The Western Cape Government continues to open new testing and triage centres across the province in a bid to combat Covid-19.
There are currently 19 of these facilities operational, including four facilities outside the Metro – in Paarl, George, Worcester and Ceres.
A statement from Western Cape Health says an additional 15 facilities will be completed by the first week of July, and some 24 testing and triage facilities will be opened in rural areas of the Western Cape.
“Our third temporary field hospital at Brackengate is on schedule and expected to take its first patient on 10 July. The field hospital will have 330 beds and will provide intermediate care.
“The Sonstraal Hospital in the Cape Winelands will accommodate approximately 150 beds and be undertaken in phases. Sixty-three beds will become available in the first week of July.”
A temporary facility for this purpose is being constructed at Tygerberg Hospital and will be completed by the first week of July. This is being done in conjunction with the City of Cape Town.
The use of steroids in treatment
The use of steroids has been approved for use on clinical platforms, in line with international recommendations and the Mycobacterium avium complex (MAC) recommendations. This will have a positive impact on the clinical outcomes of patients infected with Covid-19. These steroids will be used for ventilated patients, and those on high-flow nasal oxygen.The use of oxygen
Oxygen has shown to have a significantly positive impact on the clinical outcomes of patients, and we are using oxygen in our facilities to manage ill patients.
An oxygen calculator has been developed so facilities can assess their daily oxygen requirements. A predictive model has also been adopted to show the current average oxygen consumption is 12 tons a day, and at the peak of Covid-19 approximately 40 tons of oxygen will be required daily. For that, suppliers have to be engaged with, and in this way supplies are assured.

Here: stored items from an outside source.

-- ==== Sys2Proof/Machine/Training.lean ====
section
/-! DEFINITION. The training step: plans, mapping tables, chunks, gathers, core programs, evaluation windows (R117, R261 to R291). -/

namespace Sys2Proof.Machine

/-! ### Mapping tables and roles (R266 to R271) -/

/-- A mapping table of a job. -/
def mappingAt (j : Job) (idx : Nat) : Option Mapping := mapGet j.mappings idx

/-- The role that a tagged command names in its phase's table (R268). -/
def commandRole (j : Job) (c : Cmd) : Option Role :=
  ((phaseMap j c.phaseTag).bind (mappingAt j)).bind (fun m => m.roles[c.role]?)

/-- The cores of a command: its role's, or those that an untagged PROGRAM_RUN names (Table 13-7). -/
def commandCores (s : State) (p : Nat) (c : Cmd) : Option (List Nat) :=
  if c.phaseTag = 0 then
    if c.opcode = 1 then
      let first := natField c.target 0 13
      let n := natField c.target 13 13 + 1
      some ((List.range n).map (first + ·))
    else some []
  else ((jobAt s p).bind (fun j => commandRole j c)).map (·.cores)

/-- First sliver of rank r: the counts before it (R270). -/
def firstSliver (r : Role) (k : Nat) : Nat := (r.slivers.take k).sum

/-- Slivers of a role on a die. -/
def dieSlivers (r : Role) (die : Nat) : Nat :=
  (((r.cores.zip r.slivers).filter (fun x => coreDie x.1 == die)).map (·.2)).sum

/-- `k` slivers taken from the ranks of a die, highest rank first. -/
def takeSlivers (die : Nat) : List (Nat × Nat) → Nat → List (Nat × Nat)
  | [], _ => []
  | (core, n) :: rest, k =>
    -- the list stands highest rank first
    if coreDie core = die then (core, n - min n k) :: takeSlivers die rest (k - min n k)
    else (core, n) :: takeSlivers die rest k

/-- A role after one move of R271, with the number moved: dies and busy counts decide. -/
def rebalanceRole (busy : Nat → Nat) (pm : Nat) (r : Role) : Role × Nat × Nat × Nat :=
  let dies := ((r.cores.map coreDie).dedup).mergeSort (· ≤ ·)
  if !r.sliverFlag ∨ dies.length < 2 then (r, 0, 0, 0)
  else
    let slow := dies.foldl (fun b d => if busy b < busy d then d else b) (dies.headD 0)
    let fast := dies.foldl (fun b d => if busy d < busy b then d else b) (dies.headD 0)
    if busy fast * (1000 + pm) < busy slow * 1000 then
      let k := min (dieSlivers r slow) (max 1 (dieSlivers r slow / 1024))
      let taken := (takeSlivers slow (r.cores.zip r.slivers).reverse k).reverse
      let at' := r.cores.findIdx (fun c => coreDie c == fast)
      let sl := (taken.zipIdx).map (fun x => if x.2 = at' then x.1.2 + k else x.1.2)
      ({ r with slivers := sl }, k, slow, fast)
    else (r, 0, 0, 0)

/-- A role's slivers moved, and the move journaled: index, role, slivers and the two dies (R271). -/
def moveSlivers (t : State) (p idx role : Nat) (r : Role) (k slow fast : Nat) : State :=
  let t1 := modJob t p (fun y => { y with
    mappings := mapModify y.mappings idx (fun z => { z with roles := z.roles.set role r }),
    step := y.step.map (fun o => { o with sliversMoved := o.sliversMoved + k }) })
  journalOutcome t1 p 3 (natToBytes 1 idx ++ natToBytes 1 role ++ natToBytes 2 k ++ natToBytes 1 slow ++ natToBytes 1 fast)

/-- A switch event for a mapping table: it is installed, and its roles are rebalanced where the plan says so (R269, R271). -/
def switchMapping (s : State) (p idx : Nat) (rebalance : Bool) (pm : Nat) : State :=
  match jobAt s p with
  | none => s
  | some j =>
    let s1 := match mappingAt j idx with
      | none => s
      | some m =>
        if !rebalance ∨ replayRuns s p then s
        else
          (m.roles.zipIdx).foldl (fun t x =>
            let (r, k, slow, fast) := rebalanceRole (fun d => mapGetD j.busy ((idx * 256 + x.2) * 8 + d) 0) pm x.1
            if k = 0 then t else moveSlivers t p idx x.2 r k slow fast) s
    modJob s1 p (fun y => { y with
      busy := [], step := y.step.map (fun o => { o with installed := idx }),
      eval := y.eval.map (fun o => { o with installed := idx }) })

/-! ### Chunks (R264, R273, R274) -/

/-- p and v of the open step: those of map_fb. -/
def stepPv (j : Job) (o : OpenStep) : Nat × Nat :=
  match mappingAt j o.plan.mapFb with
  | some m => (m.p, m.v)
  | none => (1, 1)

/-- The order of chunks on a die (R273): stage position d. -/
def schedule (d p v m : Nat) : List Chunk :=
  let n := v * m
  let w0 := if v = 1 then p - d - 1 else 2 * (p - d - 1) + (v - 1) * p
  let w := min w0 n
  let f (k : Nat) : Chunk := { bwd := false, i := k / (p * v) * p + k % p, j := k % (p * v) / p * p + d }
  let b (k : Nat) : Chunk := { bwd := true, i := k / (p * v) * p + k % p, j := (v - 1 - k % (p * v) / p) * p + d }
  (List.range w).map f ++ (List.range (n - w)).flatMap (fun k => [f (w + k), b k]) ++ (List.range w).map (fun k => b (n - w + k))

/-- Warm-up count of a stage position. -/
def warmup (d p v m : Nat) : Nat := min (if v = 1 then p - d - 1 else 2 * (p - d - 1) + (v - 1) * p) (v * m)

/-- The chunk of a tagged command (Table 13-7). -/
def Cmd.chunk (c : Cmd) : Chunk := { bwd := c.phaseTag == 2, i := natField c.target 8 10, j := natField c.target 18 6 }

/-- Is the command tagged FWD or BWD? -/
def inWindow (c : Cmd) : Bool := c.phaseTag == 1 || c.phaseTag == 2

/-- Is a chunk done in the step? -/
def chunkEnded (o : OpenStep) (x : Chunk) : Bool := o.ended.contains x

/-- Chunks in flight on a stage position (R274 item 3). -/
def inFlight (o : OpenStep) (p d : Nat) : List Chunk :=
  o.started.filter (fun x => x.j % p == d && !o.ended.contains { x with bwd := true })

/-- Do the schedule constraints of R274 items 2 and 3 let a command in? -/
def chunkReady (j : Job) (o : OpenStep) (c : Cmd) : Bool :=
  let x := c.chunk
  let (p, v) := stepPv j o
  if !inWindow c then true
  else if x.bwd then chunkEnded o { x with bwd := false }
  else o.started.contains x || decide ((inFlight o p (x.j % p)).length < warmup (x.j % p) p v o.plan.m + 1)

/-- The place of a chunk in its die's schedule. -/
def chunkOrder (j : Job) (o : OpenStep) (x : Chunk) : Nat :=
  let (p, v) := stepPv j o
  (schedule (x.j % p) p v o.plan.m).idxOf x

/-- Does a command's commit wait for another chunk (R274 items 1 and 4)? `wgb`: it carries WGB operations. -/
def chunkCommitReady (o : OpenStep) (c : Cmd) (wgb : Bool) : Bool :=
  let x := c.chunk
  if !inWindow c ∨ x.i = 0 then true
  else if c.chunkEnd ∨ (wgb ∧ x.bwd) then chunkEnded o { x with i := x.i - 1 }
  else true

/-- Is a cluster of the module disabled (R416 kind 1)? -/
def clusterDisabled (s : State) (core : Nat) : Bool := s.clusterOff.getLsbD (core / 64)

/-- What R264, R265, R268, R272 and R279 end a tagged command with at admission; none where they let it in. -/
def tagStatus (s : State) (p q : Nat) (c : Cmd) : Option Nat :=
  if c.phaseTag = 0 then none
  else
    match jobAt s p with
    | none => some stInvalid
    | some j =>
      let role := commandRole j c
      let roleBad := role.isNone
      let off := match role with
        | some r => r.cores.any (clusterDisabled s)
        | none => false
      let common : Option Nat := if roleBad then some stInvalid else if off then some stAbortedDisabled else none
      if c.phaseTag = 4 then (if j.eval.isNone then some stInvalid else common)
      else
        match j.step with
        | none => some stInvalid
        | some o =>
          let (pp, v) := stepPv j o
          let late : Bool := match o.cutoff with
            | none => false
            | some l => !(l.any (fun x => x.1 == q && posBefore c.pos x.2))
          if inWindow c ∧ (o.windowClosed ∨ o.plan.m ≤ c.chunk.i ∨ v * pp ≤ c.chunk.j) then some stInvalid
          else if c.phaseTag = 3 ∧ late then some stInvalid
          else if inWindow c ∧ (role.bind (·.stage)) ≠ some (c.chunk.j % pp) then some stInvalid
          else if o.mismatch.isSome then some stShardMismatch
          else common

Private sector cooperation
A call for service has been issued to all licensed private hospital groups to purchase bed capacity in terms of palliative care, general, high care and ICU care. The National Department of Health has negotiated the tariffs, and hospital groups have confirmed their commitment, with each nominating their chosen admin intermediary. The parties are busy concluding and signing service level agreements] and addressing operation requirements. The first few patients have been referred and admitted to test the systems.
Our heroes on the front lines
“I want to thank every single person in our health system working tirelessly on the front lines again,” Premier Allan Winde said in a statement. “You are heroes and we salute you.”
He said staffing remains a very real challenge in the health response, because all new facilities need people to make them effective. “This is happening at a time when more people are falling ill, as we have seen globally. We have introduced a number of mitigation steps to address this, including the use of volunteers, bursar nurses and the Cuban doctor contingent.
“I am also very pleased that our Department of Health has implemented a training course to upskill nurses in intensive care management. These are skills that can be used beyond the crisis, and will be of personal benefit to both the nurses and our communities.
“I want to again call on all our residents to join me in celebrating our health-care workers and other front-line staff. This is a very stressful and anxious time for them as they work tirelessly to save lives. Show your appreciation in whatever way you can – and let them know that the Western Cape is behind them.”
Stay safe. Save lives Winde again called on all residents to play their part in saving lives by: . Regularly washing their hands, keeping surfaces clean and coughing or sneezing into a tissue or their arm. Staying home as much as possible, especially if they fall in the risk category. Wearing a clean, cloth mask whenever they leave home. Ensuring they keep a distance of 1,5 m between themselves and any other person. Staying home if they are experiencing symptoms or feel unwell. Seek medical attention if they are experiencing shortness of breath.